Please write out exactly the lines of the data below from the line holding "let cached := s.mem.tlb.zipIdx.filter" through the line holding "s.bumpBy 0x124 (8", and leave out the rest.

BEGIN Data records

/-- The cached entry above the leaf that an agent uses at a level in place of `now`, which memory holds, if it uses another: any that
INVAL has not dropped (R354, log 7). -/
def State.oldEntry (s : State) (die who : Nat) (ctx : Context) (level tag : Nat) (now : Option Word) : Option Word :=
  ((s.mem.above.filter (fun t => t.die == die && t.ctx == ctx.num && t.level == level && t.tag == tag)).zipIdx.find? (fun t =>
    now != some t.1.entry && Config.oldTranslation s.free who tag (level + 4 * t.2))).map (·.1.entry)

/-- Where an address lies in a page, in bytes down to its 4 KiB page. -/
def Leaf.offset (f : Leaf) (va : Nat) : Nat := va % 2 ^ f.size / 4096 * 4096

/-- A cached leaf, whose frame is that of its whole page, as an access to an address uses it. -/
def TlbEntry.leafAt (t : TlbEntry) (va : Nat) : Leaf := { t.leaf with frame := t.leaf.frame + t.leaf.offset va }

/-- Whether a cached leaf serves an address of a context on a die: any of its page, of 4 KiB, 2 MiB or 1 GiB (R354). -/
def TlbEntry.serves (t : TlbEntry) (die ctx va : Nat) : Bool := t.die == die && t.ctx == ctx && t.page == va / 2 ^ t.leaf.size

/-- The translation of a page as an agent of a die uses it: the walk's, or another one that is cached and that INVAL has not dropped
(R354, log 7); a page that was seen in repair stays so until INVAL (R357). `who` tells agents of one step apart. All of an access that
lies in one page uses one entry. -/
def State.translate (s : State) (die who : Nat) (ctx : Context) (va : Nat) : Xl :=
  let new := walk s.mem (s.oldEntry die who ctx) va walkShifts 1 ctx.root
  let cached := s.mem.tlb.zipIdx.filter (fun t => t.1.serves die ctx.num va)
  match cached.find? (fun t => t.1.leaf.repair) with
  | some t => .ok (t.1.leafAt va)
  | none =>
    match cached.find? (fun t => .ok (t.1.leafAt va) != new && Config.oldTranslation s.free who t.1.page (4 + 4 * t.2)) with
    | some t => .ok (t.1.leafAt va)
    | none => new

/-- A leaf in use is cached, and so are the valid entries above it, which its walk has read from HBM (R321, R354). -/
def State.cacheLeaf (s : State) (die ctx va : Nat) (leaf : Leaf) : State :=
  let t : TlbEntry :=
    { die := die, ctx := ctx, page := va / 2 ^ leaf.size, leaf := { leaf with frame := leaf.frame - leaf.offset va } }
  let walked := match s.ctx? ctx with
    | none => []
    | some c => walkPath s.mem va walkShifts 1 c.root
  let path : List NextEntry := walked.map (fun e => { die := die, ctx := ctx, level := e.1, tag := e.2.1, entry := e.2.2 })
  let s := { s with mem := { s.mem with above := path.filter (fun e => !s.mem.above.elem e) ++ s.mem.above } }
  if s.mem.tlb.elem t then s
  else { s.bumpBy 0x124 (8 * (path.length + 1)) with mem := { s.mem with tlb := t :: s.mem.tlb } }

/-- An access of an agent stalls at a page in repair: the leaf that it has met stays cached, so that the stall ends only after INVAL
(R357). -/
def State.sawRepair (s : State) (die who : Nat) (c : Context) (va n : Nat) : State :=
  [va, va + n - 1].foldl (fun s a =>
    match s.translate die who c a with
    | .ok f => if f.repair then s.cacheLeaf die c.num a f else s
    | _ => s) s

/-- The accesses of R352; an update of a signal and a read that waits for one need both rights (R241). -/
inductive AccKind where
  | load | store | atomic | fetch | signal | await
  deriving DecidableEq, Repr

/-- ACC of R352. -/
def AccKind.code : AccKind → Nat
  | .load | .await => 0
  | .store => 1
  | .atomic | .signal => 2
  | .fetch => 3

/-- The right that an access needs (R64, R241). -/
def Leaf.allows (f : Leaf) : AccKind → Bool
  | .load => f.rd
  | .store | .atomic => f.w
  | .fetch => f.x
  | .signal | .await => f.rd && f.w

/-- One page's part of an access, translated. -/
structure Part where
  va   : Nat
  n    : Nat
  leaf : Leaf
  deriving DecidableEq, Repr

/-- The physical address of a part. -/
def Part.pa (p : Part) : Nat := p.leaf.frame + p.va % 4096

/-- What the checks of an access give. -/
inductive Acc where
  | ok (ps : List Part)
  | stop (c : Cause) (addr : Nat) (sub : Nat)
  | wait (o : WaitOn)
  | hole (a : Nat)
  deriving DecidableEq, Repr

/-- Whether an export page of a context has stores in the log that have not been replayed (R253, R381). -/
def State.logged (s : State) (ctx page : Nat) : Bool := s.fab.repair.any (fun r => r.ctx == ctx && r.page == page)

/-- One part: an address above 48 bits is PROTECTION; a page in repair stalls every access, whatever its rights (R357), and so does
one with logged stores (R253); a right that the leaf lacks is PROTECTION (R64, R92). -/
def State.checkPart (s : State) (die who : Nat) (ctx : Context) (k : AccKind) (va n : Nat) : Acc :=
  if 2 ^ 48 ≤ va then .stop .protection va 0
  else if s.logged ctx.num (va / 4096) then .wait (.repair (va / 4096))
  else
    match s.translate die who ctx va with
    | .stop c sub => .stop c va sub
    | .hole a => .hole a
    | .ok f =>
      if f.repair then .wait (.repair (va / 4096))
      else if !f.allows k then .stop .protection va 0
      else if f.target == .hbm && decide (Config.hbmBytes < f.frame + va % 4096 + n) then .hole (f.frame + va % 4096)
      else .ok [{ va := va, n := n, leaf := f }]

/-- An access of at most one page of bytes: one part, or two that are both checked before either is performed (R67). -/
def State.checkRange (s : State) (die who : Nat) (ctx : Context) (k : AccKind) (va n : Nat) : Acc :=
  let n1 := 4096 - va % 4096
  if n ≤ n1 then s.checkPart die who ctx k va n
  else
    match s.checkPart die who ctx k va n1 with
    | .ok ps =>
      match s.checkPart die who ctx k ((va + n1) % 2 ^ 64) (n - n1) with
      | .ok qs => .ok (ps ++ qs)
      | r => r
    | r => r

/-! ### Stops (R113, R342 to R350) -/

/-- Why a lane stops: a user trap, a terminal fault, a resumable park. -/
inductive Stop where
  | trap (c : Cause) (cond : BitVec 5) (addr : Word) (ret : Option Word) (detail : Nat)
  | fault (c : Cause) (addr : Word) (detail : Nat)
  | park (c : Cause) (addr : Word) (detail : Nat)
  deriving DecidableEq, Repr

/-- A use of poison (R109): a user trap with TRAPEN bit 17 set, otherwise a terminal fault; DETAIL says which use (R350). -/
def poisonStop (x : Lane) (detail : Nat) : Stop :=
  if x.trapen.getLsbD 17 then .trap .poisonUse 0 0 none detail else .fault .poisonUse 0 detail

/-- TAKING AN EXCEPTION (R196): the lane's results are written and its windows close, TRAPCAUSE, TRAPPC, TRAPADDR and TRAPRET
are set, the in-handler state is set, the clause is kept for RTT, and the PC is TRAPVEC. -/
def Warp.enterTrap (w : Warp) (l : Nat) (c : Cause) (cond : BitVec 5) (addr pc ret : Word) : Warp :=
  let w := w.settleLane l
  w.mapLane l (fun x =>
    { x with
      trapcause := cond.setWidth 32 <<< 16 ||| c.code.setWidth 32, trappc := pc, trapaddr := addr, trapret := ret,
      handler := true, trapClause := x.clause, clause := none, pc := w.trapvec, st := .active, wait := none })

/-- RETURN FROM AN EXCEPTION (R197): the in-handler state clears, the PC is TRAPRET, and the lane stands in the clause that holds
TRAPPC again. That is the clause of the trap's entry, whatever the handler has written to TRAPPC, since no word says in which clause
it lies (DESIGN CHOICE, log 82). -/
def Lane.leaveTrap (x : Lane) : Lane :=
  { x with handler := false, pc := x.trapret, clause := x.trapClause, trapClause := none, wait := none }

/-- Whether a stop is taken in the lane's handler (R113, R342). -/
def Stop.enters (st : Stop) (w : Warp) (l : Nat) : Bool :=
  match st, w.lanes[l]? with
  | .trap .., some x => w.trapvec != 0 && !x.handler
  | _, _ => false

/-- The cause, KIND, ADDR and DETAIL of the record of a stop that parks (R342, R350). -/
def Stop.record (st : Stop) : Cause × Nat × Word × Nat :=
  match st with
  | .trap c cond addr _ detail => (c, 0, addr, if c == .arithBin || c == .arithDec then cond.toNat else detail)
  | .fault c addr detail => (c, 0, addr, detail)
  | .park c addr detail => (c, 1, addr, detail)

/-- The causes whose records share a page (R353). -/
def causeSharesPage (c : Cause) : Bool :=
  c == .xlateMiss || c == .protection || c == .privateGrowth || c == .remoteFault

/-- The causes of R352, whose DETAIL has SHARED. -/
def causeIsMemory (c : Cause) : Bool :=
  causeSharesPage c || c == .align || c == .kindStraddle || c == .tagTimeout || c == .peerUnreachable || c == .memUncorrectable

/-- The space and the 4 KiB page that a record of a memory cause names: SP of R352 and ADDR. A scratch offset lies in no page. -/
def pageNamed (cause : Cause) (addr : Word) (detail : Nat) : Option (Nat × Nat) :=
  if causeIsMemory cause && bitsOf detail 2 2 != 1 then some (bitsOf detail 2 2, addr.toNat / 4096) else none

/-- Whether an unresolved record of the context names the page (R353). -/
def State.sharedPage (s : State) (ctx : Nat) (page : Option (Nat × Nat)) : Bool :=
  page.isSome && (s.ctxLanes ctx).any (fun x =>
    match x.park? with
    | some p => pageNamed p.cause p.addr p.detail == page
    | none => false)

END Data records

**Problem solution**:
  let cached := s.mem.tlb.zipIdx.filter (fun t => t.1.serves die ctx.num va)
  match cached.find? (fun t => t.1.leaf.repair) with
  | some t => .ok (t.1.leafAt va)
  | none =>
    match cached.find? (fun t => .ok (t.1.leafAt va) != new && Config.oldTranslation s.free who t.1.page (4 + 4 * t.2)) with
    | some t => .ok (t.1.leafAt va)
    | none => new

/-- A leaf in use is cached, and so are the valid entries above it, which its walk has read from HBM (R321, R354). -/
def State.cacheLeaf (s : State) (die ctx va : Nat) (leaf : Leaf) : State :=
  let t : TlbEntry :=
    { die := die, ctx := ctx, page := va / 2 ^ leaf.size, leaf := { leaf with frame := leaf.frame - leaf.offset va } }
  let walked := match s.ctx? ctx with
    | none => []
    | some c => walkPath s.mem va walkShifts 1 c.root
  let path : List NextEntry := walked.map (fun e => { die := die, ctx := ctx, level := e.1, tag := e.2.1, entry := e.2.2 })
  let s := { s with mem := { s.mem with above := path.filter (fun e => !s.mem.above.elem e) ++ s.mem.above } }
  if s.mem.tlb.elem t then s
  else { s.bumpBy 0x124 (8 * (path.length + 1)) with mem := { s.mem with tlb := t :: s.mem.tlb } }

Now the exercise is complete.